**Your instructions:** Among the lines below, take the one holding "have hstart : CountedArmed", the one holding "exact armedBeside_countedArmed s", and all lines between them. Set them down exactly.

------------------------------------------------

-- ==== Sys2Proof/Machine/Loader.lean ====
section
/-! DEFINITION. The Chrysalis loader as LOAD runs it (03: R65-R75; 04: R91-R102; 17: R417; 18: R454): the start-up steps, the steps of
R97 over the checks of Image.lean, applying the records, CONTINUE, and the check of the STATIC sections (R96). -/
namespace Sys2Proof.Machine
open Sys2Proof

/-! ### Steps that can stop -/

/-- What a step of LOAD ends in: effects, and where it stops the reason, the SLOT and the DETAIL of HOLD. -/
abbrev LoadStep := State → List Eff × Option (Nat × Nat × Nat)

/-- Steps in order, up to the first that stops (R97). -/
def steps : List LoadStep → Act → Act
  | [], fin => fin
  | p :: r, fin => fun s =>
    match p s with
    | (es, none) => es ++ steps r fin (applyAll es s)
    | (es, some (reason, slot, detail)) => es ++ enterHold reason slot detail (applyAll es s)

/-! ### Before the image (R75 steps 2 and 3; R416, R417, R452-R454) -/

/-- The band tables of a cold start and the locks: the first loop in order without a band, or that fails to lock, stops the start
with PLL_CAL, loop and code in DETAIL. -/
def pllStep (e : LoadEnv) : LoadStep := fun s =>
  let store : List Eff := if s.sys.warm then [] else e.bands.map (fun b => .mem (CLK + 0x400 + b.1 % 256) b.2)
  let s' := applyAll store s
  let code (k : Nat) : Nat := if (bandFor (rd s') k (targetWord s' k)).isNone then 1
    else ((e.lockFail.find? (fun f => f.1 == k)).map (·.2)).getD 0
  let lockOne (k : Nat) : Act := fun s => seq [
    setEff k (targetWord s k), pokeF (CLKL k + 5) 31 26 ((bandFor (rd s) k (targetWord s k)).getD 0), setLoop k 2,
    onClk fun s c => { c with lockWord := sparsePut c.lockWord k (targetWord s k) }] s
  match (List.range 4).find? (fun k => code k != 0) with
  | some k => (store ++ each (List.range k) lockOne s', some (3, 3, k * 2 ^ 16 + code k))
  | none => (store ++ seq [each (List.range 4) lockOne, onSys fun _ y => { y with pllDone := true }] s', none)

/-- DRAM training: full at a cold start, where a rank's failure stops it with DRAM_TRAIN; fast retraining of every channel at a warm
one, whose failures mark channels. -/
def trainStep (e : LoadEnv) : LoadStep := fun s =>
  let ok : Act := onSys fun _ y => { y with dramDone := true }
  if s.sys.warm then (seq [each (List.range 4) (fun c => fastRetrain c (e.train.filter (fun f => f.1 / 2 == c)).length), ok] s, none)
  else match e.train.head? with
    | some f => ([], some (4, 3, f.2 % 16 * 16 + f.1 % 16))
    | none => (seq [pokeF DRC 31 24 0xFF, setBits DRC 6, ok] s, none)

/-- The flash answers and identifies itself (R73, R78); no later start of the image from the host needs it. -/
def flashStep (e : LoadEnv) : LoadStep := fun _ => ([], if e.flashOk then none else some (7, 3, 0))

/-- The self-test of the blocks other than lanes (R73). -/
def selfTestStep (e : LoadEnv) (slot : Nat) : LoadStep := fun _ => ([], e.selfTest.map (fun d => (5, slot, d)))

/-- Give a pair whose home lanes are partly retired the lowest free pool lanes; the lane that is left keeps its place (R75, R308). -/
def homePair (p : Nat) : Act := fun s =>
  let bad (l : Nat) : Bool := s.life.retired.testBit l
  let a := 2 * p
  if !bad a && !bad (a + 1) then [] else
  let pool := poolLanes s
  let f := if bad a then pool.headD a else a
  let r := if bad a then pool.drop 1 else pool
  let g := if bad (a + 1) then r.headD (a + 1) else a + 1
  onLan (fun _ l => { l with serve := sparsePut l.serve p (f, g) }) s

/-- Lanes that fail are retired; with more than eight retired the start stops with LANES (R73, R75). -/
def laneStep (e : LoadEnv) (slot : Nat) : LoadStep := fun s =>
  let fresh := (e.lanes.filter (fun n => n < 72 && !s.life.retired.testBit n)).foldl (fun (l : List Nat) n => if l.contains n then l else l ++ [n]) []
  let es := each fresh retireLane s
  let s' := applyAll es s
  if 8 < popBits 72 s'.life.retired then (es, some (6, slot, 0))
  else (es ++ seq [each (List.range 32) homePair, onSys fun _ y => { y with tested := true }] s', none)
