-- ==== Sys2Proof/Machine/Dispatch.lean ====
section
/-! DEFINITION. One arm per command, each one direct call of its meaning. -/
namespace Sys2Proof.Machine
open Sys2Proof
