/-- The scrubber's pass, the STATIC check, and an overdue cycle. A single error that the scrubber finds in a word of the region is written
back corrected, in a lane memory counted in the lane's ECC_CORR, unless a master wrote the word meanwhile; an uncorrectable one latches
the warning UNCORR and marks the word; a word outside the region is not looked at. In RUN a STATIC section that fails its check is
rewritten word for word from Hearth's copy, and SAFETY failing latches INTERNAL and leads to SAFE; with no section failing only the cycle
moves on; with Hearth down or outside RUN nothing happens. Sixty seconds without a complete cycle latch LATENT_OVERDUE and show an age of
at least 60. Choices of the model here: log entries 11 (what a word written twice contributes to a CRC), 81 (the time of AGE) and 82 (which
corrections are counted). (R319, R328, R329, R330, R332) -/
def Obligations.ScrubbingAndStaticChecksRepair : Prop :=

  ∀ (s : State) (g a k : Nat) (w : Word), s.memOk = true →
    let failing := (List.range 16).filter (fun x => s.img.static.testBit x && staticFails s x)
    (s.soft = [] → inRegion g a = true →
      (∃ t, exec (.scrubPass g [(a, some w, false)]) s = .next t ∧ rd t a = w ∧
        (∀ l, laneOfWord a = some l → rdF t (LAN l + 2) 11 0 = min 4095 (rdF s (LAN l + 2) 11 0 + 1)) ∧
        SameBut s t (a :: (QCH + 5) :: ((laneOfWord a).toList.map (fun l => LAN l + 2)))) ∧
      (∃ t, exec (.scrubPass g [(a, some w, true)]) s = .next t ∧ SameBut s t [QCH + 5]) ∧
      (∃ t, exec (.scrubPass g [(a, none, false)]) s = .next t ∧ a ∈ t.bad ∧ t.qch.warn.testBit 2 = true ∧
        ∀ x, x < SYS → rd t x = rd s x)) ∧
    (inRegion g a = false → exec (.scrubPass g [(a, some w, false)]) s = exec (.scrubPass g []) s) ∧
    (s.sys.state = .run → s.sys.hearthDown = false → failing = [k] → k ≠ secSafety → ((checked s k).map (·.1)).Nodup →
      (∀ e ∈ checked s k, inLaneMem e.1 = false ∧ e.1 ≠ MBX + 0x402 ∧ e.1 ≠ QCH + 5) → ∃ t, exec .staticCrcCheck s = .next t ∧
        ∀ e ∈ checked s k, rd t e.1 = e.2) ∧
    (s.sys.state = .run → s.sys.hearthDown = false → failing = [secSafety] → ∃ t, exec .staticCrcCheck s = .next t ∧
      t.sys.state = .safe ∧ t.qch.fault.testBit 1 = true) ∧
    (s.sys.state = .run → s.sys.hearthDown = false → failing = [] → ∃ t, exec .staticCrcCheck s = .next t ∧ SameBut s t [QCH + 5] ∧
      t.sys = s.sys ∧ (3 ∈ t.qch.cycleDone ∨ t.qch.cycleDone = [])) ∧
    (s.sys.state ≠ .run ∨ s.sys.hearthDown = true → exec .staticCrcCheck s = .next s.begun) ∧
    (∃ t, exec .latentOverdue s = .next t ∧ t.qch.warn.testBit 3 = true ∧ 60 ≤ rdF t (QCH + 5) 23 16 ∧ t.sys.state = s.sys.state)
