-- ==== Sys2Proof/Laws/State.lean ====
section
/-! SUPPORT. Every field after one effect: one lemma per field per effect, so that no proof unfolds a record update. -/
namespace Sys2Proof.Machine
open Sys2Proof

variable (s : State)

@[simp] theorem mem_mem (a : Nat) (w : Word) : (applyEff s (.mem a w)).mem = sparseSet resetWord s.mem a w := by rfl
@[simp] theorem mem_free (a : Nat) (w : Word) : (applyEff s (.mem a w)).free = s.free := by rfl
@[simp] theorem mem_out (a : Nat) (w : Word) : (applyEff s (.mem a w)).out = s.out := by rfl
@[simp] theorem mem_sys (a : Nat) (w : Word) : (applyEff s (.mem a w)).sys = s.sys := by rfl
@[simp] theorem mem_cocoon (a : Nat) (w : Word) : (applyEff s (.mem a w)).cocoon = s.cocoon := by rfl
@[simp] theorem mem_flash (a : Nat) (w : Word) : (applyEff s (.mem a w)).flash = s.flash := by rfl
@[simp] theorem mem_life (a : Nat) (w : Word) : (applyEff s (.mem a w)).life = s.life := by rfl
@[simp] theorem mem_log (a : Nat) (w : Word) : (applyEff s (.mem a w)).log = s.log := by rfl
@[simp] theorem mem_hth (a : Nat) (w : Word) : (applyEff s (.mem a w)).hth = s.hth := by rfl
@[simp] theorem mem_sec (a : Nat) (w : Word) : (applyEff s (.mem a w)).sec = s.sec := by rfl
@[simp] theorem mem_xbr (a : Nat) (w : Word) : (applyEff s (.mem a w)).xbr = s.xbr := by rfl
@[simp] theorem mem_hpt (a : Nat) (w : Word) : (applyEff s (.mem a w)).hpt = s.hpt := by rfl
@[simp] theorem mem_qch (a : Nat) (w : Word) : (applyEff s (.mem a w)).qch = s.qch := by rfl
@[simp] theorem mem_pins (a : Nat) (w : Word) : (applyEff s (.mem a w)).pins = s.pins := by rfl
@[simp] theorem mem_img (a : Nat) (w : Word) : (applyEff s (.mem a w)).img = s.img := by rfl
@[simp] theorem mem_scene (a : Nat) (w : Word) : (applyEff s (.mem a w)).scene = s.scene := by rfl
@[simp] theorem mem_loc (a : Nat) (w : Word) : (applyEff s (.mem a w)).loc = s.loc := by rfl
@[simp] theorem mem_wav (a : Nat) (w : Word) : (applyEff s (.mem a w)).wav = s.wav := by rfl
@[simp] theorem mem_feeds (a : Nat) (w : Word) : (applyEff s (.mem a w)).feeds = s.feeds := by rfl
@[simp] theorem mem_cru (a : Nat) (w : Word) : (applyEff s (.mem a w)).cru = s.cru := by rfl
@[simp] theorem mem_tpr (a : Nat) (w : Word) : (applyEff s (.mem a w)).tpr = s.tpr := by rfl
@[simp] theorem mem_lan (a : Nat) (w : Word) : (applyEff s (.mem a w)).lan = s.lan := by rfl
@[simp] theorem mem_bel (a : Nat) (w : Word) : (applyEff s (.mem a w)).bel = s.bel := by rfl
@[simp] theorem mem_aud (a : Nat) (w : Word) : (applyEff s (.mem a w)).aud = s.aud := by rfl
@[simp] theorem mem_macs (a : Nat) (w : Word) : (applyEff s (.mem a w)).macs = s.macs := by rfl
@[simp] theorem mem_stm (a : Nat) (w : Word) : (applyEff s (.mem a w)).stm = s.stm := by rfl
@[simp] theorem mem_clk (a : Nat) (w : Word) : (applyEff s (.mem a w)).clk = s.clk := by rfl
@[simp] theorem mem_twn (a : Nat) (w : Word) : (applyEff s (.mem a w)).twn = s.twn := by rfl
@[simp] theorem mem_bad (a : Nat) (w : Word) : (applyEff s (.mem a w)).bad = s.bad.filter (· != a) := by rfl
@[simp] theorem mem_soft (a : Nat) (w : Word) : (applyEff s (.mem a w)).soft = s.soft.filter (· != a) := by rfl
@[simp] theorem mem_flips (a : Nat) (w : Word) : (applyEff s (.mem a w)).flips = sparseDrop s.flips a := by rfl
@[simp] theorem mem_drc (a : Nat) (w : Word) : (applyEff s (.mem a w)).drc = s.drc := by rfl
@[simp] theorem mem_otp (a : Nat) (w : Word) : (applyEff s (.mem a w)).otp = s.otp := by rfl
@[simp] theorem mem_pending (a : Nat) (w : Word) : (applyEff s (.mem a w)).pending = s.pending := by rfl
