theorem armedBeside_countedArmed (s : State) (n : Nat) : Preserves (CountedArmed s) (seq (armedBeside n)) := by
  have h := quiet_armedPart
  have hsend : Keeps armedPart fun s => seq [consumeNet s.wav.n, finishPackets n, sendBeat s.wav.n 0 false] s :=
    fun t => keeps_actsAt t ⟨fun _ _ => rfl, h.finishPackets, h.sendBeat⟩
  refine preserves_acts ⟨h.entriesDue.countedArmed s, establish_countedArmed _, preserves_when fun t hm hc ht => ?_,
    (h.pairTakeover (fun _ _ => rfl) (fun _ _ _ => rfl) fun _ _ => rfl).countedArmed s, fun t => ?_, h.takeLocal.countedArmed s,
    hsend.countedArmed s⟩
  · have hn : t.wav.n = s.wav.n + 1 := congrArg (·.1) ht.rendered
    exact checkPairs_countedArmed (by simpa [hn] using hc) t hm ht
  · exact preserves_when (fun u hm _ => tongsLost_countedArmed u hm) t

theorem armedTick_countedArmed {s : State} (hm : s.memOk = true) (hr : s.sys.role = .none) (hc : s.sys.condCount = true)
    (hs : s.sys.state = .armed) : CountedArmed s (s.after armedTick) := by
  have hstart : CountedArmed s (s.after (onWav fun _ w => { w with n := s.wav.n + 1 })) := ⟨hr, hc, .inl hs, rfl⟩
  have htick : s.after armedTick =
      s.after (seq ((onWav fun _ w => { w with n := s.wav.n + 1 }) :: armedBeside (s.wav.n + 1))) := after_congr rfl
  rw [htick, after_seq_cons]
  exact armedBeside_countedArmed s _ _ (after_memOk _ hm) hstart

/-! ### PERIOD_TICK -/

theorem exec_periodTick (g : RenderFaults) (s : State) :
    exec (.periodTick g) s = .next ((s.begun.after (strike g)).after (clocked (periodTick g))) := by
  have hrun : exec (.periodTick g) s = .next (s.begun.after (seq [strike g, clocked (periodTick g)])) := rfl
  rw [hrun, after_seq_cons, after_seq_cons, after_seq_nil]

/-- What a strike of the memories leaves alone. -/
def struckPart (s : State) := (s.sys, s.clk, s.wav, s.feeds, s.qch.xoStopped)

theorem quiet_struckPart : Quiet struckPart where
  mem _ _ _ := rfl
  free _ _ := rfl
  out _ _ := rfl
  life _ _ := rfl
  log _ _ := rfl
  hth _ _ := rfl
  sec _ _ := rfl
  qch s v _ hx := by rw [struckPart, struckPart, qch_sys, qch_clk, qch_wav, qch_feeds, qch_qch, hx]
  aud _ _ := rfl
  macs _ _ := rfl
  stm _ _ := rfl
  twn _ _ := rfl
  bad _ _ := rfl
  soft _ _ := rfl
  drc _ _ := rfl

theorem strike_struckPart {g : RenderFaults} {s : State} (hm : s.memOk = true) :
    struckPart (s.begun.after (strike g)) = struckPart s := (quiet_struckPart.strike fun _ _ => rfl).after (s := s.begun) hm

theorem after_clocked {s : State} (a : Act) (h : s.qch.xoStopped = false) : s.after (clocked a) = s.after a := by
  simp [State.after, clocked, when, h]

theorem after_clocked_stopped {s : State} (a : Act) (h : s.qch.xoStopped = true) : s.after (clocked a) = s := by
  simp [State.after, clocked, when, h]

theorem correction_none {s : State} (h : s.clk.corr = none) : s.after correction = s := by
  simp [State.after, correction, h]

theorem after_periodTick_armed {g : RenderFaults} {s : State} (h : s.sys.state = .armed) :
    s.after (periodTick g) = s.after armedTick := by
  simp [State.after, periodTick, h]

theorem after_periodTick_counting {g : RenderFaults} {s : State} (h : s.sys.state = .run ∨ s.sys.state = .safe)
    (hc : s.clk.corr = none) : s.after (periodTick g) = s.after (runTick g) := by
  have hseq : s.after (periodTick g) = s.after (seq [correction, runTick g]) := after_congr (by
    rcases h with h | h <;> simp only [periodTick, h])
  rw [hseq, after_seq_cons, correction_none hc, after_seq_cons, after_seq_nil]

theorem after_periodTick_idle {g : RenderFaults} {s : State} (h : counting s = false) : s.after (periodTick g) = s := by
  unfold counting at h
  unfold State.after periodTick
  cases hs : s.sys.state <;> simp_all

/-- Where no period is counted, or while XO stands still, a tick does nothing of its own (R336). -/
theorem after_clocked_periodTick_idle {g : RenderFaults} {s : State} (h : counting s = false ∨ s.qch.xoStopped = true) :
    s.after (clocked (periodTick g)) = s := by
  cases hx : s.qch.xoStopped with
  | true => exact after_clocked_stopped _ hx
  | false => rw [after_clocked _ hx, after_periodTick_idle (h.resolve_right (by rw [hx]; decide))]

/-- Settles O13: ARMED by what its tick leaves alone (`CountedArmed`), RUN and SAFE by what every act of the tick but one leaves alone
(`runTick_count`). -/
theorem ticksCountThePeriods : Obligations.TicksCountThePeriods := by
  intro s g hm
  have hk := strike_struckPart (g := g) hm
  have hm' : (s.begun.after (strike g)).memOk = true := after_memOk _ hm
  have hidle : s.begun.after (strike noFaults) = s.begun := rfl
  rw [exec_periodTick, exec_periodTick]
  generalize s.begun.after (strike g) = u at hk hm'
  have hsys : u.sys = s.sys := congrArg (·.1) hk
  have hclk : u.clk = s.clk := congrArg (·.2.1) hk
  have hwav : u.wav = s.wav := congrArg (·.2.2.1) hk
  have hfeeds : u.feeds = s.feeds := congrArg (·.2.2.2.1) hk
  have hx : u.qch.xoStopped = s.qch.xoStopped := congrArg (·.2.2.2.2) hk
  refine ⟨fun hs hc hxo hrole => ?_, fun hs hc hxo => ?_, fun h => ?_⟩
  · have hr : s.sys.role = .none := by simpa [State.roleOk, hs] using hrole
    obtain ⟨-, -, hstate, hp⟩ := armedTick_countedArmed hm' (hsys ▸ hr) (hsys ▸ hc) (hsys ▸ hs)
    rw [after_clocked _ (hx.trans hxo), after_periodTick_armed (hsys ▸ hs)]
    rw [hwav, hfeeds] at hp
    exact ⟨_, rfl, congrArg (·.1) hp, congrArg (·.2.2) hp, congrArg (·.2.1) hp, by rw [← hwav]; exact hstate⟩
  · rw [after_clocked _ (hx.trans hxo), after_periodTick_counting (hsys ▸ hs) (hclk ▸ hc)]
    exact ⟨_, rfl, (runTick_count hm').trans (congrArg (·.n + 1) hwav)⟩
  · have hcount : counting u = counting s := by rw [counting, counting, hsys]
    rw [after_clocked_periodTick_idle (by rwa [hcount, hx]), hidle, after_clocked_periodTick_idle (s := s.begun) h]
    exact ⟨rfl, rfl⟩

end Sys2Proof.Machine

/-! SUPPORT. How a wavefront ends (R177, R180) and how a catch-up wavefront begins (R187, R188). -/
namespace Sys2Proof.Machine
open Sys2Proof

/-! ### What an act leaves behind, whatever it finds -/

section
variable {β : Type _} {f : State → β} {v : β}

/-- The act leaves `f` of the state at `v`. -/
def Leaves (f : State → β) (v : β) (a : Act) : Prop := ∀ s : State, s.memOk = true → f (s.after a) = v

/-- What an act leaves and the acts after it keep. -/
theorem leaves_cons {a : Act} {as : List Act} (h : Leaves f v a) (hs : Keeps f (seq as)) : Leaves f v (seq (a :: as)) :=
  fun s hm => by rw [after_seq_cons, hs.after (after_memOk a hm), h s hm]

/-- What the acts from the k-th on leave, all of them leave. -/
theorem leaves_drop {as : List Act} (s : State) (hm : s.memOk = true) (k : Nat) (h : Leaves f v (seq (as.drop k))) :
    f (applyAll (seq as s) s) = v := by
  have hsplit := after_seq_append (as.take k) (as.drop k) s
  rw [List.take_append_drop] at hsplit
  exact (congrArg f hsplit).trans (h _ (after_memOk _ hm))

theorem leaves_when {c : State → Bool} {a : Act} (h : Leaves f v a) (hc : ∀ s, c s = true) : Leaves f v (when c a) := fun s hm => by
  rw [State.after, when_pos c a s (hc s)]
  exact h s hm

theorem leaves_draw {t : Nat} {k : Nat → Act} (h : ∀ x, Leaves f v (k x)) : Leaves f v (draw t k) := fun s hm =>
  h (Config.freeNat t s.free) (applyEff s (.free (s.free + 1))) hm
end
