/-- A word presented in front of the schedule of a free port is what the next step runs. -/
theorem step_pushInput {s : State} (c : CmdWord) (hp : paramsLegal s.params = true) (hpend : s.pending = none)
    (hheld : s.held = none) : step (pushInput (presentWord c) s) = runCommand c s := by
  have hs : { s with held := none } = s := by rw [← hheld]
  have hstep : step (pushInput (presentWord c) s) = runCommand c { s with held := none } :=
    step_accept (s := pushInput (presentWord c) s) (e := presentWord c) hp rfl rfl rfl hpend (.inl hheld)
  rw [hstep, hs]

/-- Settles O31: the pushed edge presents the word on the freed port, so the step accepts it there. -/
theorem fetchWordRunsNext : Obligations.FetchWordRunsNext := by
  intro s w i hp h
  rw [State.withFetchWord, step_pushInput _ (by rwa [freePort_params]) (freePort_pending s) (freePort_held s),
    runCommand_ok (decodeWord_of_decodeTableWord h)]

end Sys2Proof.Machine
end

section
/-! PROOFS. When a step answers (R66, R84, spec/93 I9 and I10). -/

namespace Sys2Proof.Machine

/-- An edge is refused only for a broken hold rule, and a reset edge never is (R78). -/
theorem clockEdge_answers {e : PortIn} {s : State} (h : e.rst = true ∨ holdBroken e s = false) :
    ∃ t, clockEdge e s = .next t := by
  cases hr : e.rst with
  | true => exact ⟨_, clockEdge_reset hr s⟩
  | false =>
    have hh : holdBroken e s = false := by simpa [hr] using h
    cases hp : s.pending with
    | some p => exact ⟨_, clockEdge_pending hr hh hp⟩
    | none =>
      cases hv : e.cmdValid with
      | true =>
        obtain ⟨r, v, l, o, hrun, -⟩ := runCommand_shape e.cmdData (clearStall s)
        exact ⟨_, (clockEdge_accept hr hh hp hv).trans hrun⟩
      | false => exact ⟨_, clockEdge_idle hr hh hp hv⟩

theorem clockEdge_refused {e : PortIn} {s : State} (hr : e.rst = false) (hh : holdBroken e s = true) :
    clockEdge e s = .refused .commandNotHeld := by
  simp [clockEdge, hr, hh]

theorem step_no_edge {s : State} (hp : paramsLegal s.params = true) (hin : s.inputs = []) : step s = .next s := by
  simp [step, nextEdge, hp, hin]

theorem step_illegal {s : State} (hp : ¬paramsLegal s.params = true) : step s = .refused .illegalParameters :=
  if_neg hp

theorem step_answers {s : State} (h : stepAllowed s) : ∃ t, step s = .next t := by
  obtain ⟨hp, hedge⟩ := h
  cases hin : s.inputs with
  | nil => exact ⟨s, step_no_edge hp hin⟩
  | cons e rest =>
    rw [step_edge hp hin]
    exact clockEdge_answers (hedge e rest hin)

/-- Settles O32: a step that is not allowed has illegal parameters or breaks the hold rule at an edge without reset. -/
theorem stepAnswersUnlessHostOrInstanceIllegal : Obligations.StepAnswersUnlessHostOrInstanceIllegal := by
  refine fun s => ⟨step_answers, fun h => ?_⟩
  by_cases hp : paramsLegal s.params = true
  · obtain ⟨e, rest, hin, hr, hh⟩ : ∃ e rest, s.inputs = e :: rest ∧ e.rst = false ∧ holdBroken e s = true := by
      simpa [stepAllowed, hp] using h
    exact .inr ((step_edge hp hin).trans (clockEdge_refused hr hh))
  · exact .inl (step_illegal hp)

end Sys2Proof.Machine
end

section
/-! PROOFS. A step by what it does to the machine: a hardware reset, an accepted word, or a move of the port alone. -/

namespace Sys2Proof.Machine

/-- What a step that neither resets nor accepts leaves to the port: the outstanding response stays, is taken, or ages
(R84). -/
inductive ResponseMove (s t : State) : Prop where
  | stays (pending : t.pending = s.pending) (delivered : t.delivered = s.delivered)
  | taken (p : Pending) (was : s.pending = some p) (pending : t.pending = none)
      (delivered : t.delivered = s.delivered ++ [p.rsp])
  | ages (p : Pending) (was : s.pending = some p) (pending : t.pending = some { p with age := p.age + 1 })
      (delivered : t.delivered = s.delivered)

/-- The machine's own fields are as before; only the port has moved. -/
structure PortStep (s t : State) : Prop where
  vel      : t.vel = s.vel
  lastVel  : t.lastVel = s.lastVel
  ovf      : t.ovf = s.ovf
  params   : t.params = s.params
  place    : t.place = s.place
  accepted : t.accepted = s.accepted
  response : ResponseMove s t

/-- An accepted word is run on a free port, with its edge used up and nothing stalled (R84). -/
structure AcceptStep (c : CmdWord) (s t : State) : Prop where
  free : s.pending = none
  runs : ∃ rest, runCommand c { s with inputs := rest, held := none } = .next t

------------------------------------------------

**Task result:**
  have hstart : CountedArmed s (s.after (onWav fun _ w => { w with n := s.wav.n + 1 })) := ⟨hr, hc, .inl hs, rfl⟩
  have htick : s.after armedTick =
      s.after (seq ((onWav fun _ w => { w with n := s.wav.n + 1 }) :: armedBeside (s.wav.n + 1))) := after_congr rfl
  rw [htick, after_seq_cons]
  exact armedBeside_countedArmed s _ _ (after_memOk _ hm) hstart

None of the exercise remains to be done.